= Negro Theatre Workshop =

English theatre company started 1961

The Negro Theatre Workshop (NTW) was set up in London, England, in 1961, becoming one of the first Black British theatre companies. It aimed to produce dramas, revues and musicals, giving writers a chance to see their work performed as well as creating opportunities for black artists and technicians to gain experience, so as to develop and improve standards in every branch of theatre. As noted by Professor Colin Chambers, "The company emphasised inclusivity in its repertoire and ethos."

Instrumental in establishing the NTW was Pearl Connor, who was Administrator and Honorary Secretary, with other founding members including Edric Connor, Lloyd Reckord, Bari Johnson, Horace James, George Brown, Bobby Naidoo, Nina Baden-Semper, Tony Cyrus and Ena Cabayo.

==Background==
The George Padmore Institute holds archive material related to the NWT, with the description: "As an ensemble of professional and amateur actors, directors and writers, the NTW performed original works in community centres, town halls, churches and cathedrals up and down the country as well as representing the United Kingdom at the First World Festival of Negro Arts in Dakar (Senegal)." Links were forged between the NTW and a range of organisations, individuals and movements, among them the Movement for Colonial Freedom, War on Want, the West Indian Standing Conference, The Church Army, and the Council for British African Relations. In addition, the NTW boasted "an impressive list of Patrons including the Archbishop of Canterbury, Joan Littlewood, Sir Laurence Olivier and Sir Learie Constantine, and the Board of Trustees were the Earl of Listowel, Andrew Salkey, Christian Simpson and David Pitt and the NTW was supported by major figures in show business such as Sidney Poitier, Spike Milligan and Tony Richardson."

Although the NTW could never afford its own base, it rehearsed free of charge at the Africa Centre, and held classes and produced plays in churches, town halls and community centres, as well as theatres.

==Productions==
In late 1961, a production of A Wreath for Udomo (a dramatization by William Branch of the Peter Abrahams 1956 novel of the same name) previewed at the Lyric, Hammersmith, to launch the NTW, featuring Earl Cameron and Edric Connor. "Unfortunately, Edric collapsed during the next performance on the official opening night, and the understudy was not ready to go on. Pearl [Connor] had difficulty getting the money the NTW was owed from the show's producers, and the trauma left the company in disarray. It was not until 1964 that the NTW mounted its first own production, Bethlehem Blues, which was followed by two more biblical shows, The Dark Disciples, which was adapted for BBC TV, and The Prodigal Son." In 1965 the company staged a production of Wole Soyinka's The Road at the Theatre Royal, Stratford East, for the Commonwealth Arts Festival.

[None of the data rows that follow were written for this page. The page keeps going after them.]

-- ==== Sys2Proof/Machine/Assembler.lean ====
section
/-! DEFINITION. The spec's assembler syntax (R71): a line of text, what it says, and the commands it stands for. Log entry 16. -/

namespace Sys2Proof.Machine

open Sys2Proof

/-- What one line of assembly says (R71). -/
inductive AsmLine where
  | instruction (i : Instr)
  | word (cmd : CmdWord)
  | setPol (p : Word)
  | setPrev (b : Word)
  | getPrev
  | clrSt
  | clrCnt
  | begin
deriving DecidableEq, Repr

/-- The commands a line stands for (R71); a raw word is issued with `din = 0x0000`. -/
def AsmLine.commands : AsmLine → List Command
  | .instruction i => [encode i]
  | .word cmd => [⟨cmd, 0x0000#16⟩]
  | .setPol p => [encode (.csrwCtrl p)]
  | .setPrev b => [encode (.csrwPrev b)]
  | .getPrev => [encode (.csrrPrev 0x0000#16)]
  | .clrSt => [encode (.csrwStatus 0x0000#16)]
  | .clrCnt => [encode (.csrwCount 0x0000#16)]
  | .begin => [encode (.csrwStatus 0x0000#16), encode (.csrwCount 0x0000#16)]

/-- The codec mnemonics with their width suffix (R10, R71). -/
def codecMnemonics : List (String × (Word → Instr)) :=
  [("MAN_ENC.1", .manEnc1), ("MAN_ENC.N", .manEncN), ("MAN_ENC.B", .manEncB),
   ("MAN_DEC.1", .manDec1), ("MAN_DEC.N", .manDecN), ("MAN_DEC.B", .manDecB),
   ("MAN_CHK.1", .manChk1), ("MAN_CHK.N", .manChkN), ("MAN_CHK.B", .manChkB),
   ("MAN_DECC.B", .manDeccB),
   ("DM_ENC.1", .dmEnc1), ("DM_ENC.N", .dmEncN), ("DM_ENC.B", .dmEncB),
   ("DM_DEC.1", .dmDec1), ("DM_DEC.N", .dmDecN), ("DM_DEC.B", .dmDecB),
   ("BMC_ENC.1", .bmcEnc1), ("BMC_ENC.N", .bmcEncN), ("BMC_ENC.B", .bmcEncB),
   ("BMC_DEC.1", .bmcDec1), ("BMC_DEC.N", .bmcDecN), ("BMC_DEC.B", .bmcDecB),
   ("BMC_CHK.1", .bmcChk1), ("BMC_CHK.N", .bmcChkN), ("BMC_CHK.B", .bmcChkB),
   ("TRANS.B", .transB)]

/-- The registers CSRR can name (R28, R71). -/
def readableNames : List (String × (Word → Instr)) :=
  [("CTRL", .csrrCtrl), ("PREV", .csrrPrev), ("STATUS", .csrrStatus), ("COUNT", .csrrCount),
   ("RESULT", .csrrResult)]

/-- The registers CSRW can name (R28, R71). -/
def writableNames : List (String × (Word → Instr)) :=
  [("CTRL", .csrwCtrl), ("PREV", .csrwPrev), ("STATUS", .csrwStatus), ("COUNT", .csrwCount)]

/-- The sixteen hex digits in the order of their values (R71). -/
def hexDigits : List Char := "0123456789ABCDEF".toList

/-- The value of a hex digit, in either case: its place among the sixteen. -/
def hexDigit (c : Char) : Option Nat := hexDigits.idxOf? c.toUpper

/-- The number a run of digit values writes, the most significant first. -/
def hexValue (digits : List Nat) : Nat := digits.foldl (fun acc d => 16 * acc + d) 0

/-- A number that fits in the given number of bits. -/
def fitsIn (bits v : Nat) : Option Nat := if v < 2 ^ bits then some v else none

/-- A number written `0x` and one or more hex digits, that fits in the given number of bits (R71). -/
def hexNumber (bits : Nat) (text : String) : Option Nat :=
  match text.toList with
  | '0' :: 'x' :: d :: rest => ((d :: rest).mapM hexDigit).bind fun ds => fitsIn bits (hexValue ds)
  | _ => none

/-- An operand field: a 16-bit number, or nothing, which means `0x0000` (R71). -/
def operandOf : List String → Option Word
  | [] => some 0x0000#16
  | [text] => (hexNumber 16 text).map (BitVec.ofNat 16)
  | _ => none

/-- The instruction a name stands for in a list, with its operand field. -/
def fromTable (table : List (String × (Word → Instr))) (name : String) (operand : List String) : Option AsmLine :=
  match table.lookup name, operandOf operand with
  | some make, some din => some (.instruction (make din))
  | _, _ => none

/-- A line given as its fields: mnemonic, register name and operand (R71). -/
def parseFields : List String → Option AsmLine
  | "NOP" :: [] => some (.instruction (.nop 0x0000#16))
  | "CSRR" :: name :: [] => fromTable readableNames name []
  | "CSRW" :: name :: operand => fromTable writableNames name operand
  | ".word" :: text :: [] => (hexNumber 8 text).map fun v => .word (BitVec.ofNat 8 v)
  | "SETPOL" :: operand => (operandOf operand).map .setPol
  | "SETPREV" :: operand => (operandOf operand).map .setPrev
  | "GETPREV" :: [] => some .getPrev
  | "CLRST" :: [] => some .clrSt
  | "CLRCNT" :: [] => some .clrCnt
  | "BEGIN" :: [] => some .begin
  | name :: operand => fromTable codecMnemonics name operand
  | [] => none

/-- A field so far, put before the fields that follow it; an empty one is dropped. -/
def addField (field : List Char) (fields : List String) : List String :=
  if field.isEmpty then fields else String.ofList field.reverse :: fields

/-- The fields of a line, which spaces and commas part. -/
def fieldsFrom (field : List Char) : List Char → List String
  | [] => addField field []
  | c :: rest =>
      if c == ' ' || c == ',' then addField field (fieldsFrom [] rest) else fieldsFrom (c :: field) rest

/-- One line of assembly, read as R71 writes it. -/
def parseLine (text : String) : Option AsmLine := parseFields (fieldsFrom [] text.toList)

/-- A program, a line at a time: the commands it issues, none where a line cannot be read. -/
def assemble : List String → Option (List Command)
  | [] => some []
  | line :: rest =>
      match parseLine line, assemble rest with
      | some l, some cs => some (l.commands ++ cs)
      | _, _ => none

end Sys2Proof.Machine
end

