-- ==== Sys2Proof/Safety.lean ====
section
/-! DEFINITION. What counts as a safe run of the block, in the terms statements use: it never stops (R154), and what it answers
conforms (R62, I14). -/

namespace Sys2Proof.Safety

open Sys2Proof Sys2Proof.Machine

/-- A step goes on: it ends in a next state, not in a fault or a refusal (R154). -/
def GoesOn (o : Host.Outcome State Fault Refusal) : Prop := ∃ t, o = .next t

/-- The response codes a command may give: only MAN_DEC, MAN_DECC, MAN_CHK and BMC_CHK can give `MALFORMED`
(R62). -/
def mayBeMalformed : Instr → Bool
  | .manDec1 _ | .manDecN _ | .manDecB _ | .manDeccB _ => true
  | .manChk1 _ | .manChkN _ | .manChkB _ => true
  | .bmcChk1 _ | .bmcChkN _ | .bmcChkB _ => true
  | .nop _ | .manEnc1 _ | .manEncN _ | .manEncB _ => false
  | .dmEnc1 _ | .dmEncN _ | .dmEncB _ | .dmDec1 _ | .dmDecN _ | .dmDecB _ => false
  | .bmcEnc1 _ | .bmcEncN _ | .bmcEncB _ | .bmcDec1 _ | .bmcDecN _ | .bmcDecB _ => false
  | .transB _ => false
  | .csrrCtrl _ | .csrrPrev _ | .csrrStatus _ | .csrrCount _ | .csrrResult _ => false
  | .csrwCtrl _ | .csrwPrev _ | .csrwStatus _ | .csrwCount _ => false

/-- The commands that write PREV (R24, R174). -/
def writesPrev : Instr → Bool
  | .dmEnc1 _ | .dmEncN _ | .dmEncB _ | .dmDec1 _ | .dmDecN _ | .dmDecB _ => true
  | .bmcEnc1 _ | .bmcEncN _ | .bmcEncB _ | .bmcDec1 _ | .bmcDecN _ | .bmcDecB _ => true
  | .bmcChk1 _ | .bmcChkN _ | .bmcChkB _ | .csrwPrev _ => true
  | .nop _ | .manEnc1 _ | .manEncN _ | .manEncB _ => false
  | .manDec1 _ | .manDecN _ | .manDecB _ | .manDeccB _ => false
  | .manChk1 _ | .manChkN _ | .manChkB _ | .transB _ => false
  | .csrrCtrl _ | .csrrPrev _ | .csrrStatus _ | .csrrCount _ | .csrrResult _ => false
  | .csrwCtrl _ | .csrwStatus _ | .csrwCount _ => false

/-- The commands that account for a checked unit (R27). -/
def accounts : Instr → Bool
  | .manDeccB _ | .manChk1 _ | .manChkN _ | .manChkB _ => true
  | .bmcChk1 _ | .bmcChkN _ | .bmcChkB _ => true
  | .nop _ | .manEnc1 _ | .manEncN _ | .manEncB _ => false
  | .manDec1 _ | .manDecN _ | .manDecB _ => false
  | .dmEnc1 _ | .dmEncN _ | .dmEncB _ | .dmDec1 _ | .dmDecN _ | .dmDecB _ => false
  | .bmcEnc1 _ | .bmcEncN _ | .bmcEncB _ | .bmcDec1 _ | .bmcDecN _ | .bmcDecB _ => false
  | .transB _ => false
  | .csrrCtrl _ | .csrrPrev _ | .csrrStatus _ | .csrrCount _ | .csrrResult _ => false
  | .csrwCtrl _ | .csrwPrev _ | .csrwStatus _ | .csrwCount _ => false

/-- A response at the port conforms: its code is never `11`, and an `ILLEGAL` one has no result and stands beside
ILL = 1 (R62, R151). -/
def Conforms (s : State) : Prop :=
  ∀ r, s.response = some r →
    r.rsp.bits ≠ 0b11#2 ∧ (r.rsp = .illegal → r.dout = 0x0000#16 ∧ s.arch.ill = true)

end Sys2Proof.Safety
end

In 1966, at the first World Festival of Negro Arts in Dakar, Senegal, The Dark Disciples was the production with which the NTW was invited to represent Britain (along with the Pan African Players, another British group, led by Yulisa Amadu Pat Maddy, which performed its only show, Obi Egbuna's Wind versus Polygamy). According to Chambers: "That year, the NTW also received an Arts Council grant of £300, probably the first awarded to a black theatre company, and produced Henry A Zeiger's Mr Hubert, an American play about a Harlem Everyman figure with a cast of more than thirty. As it toured the country, the NTW added to its repertoire plays by Walcott, Hill and Chekhov (adapted to the Caribbean), and programmes of poetry, song, dance and music. By the time of Edric Connor's death in 1968, funding for a base had not been found, and the company had ceased to be active."

The NTW additionally contributed to the development of black film in Britain by co-producing and distributing titles such as Edric Connor's Carnival Fantastique (1960), Trevor Rhone's Smile Orange and Horace Ové's Pressure (1976).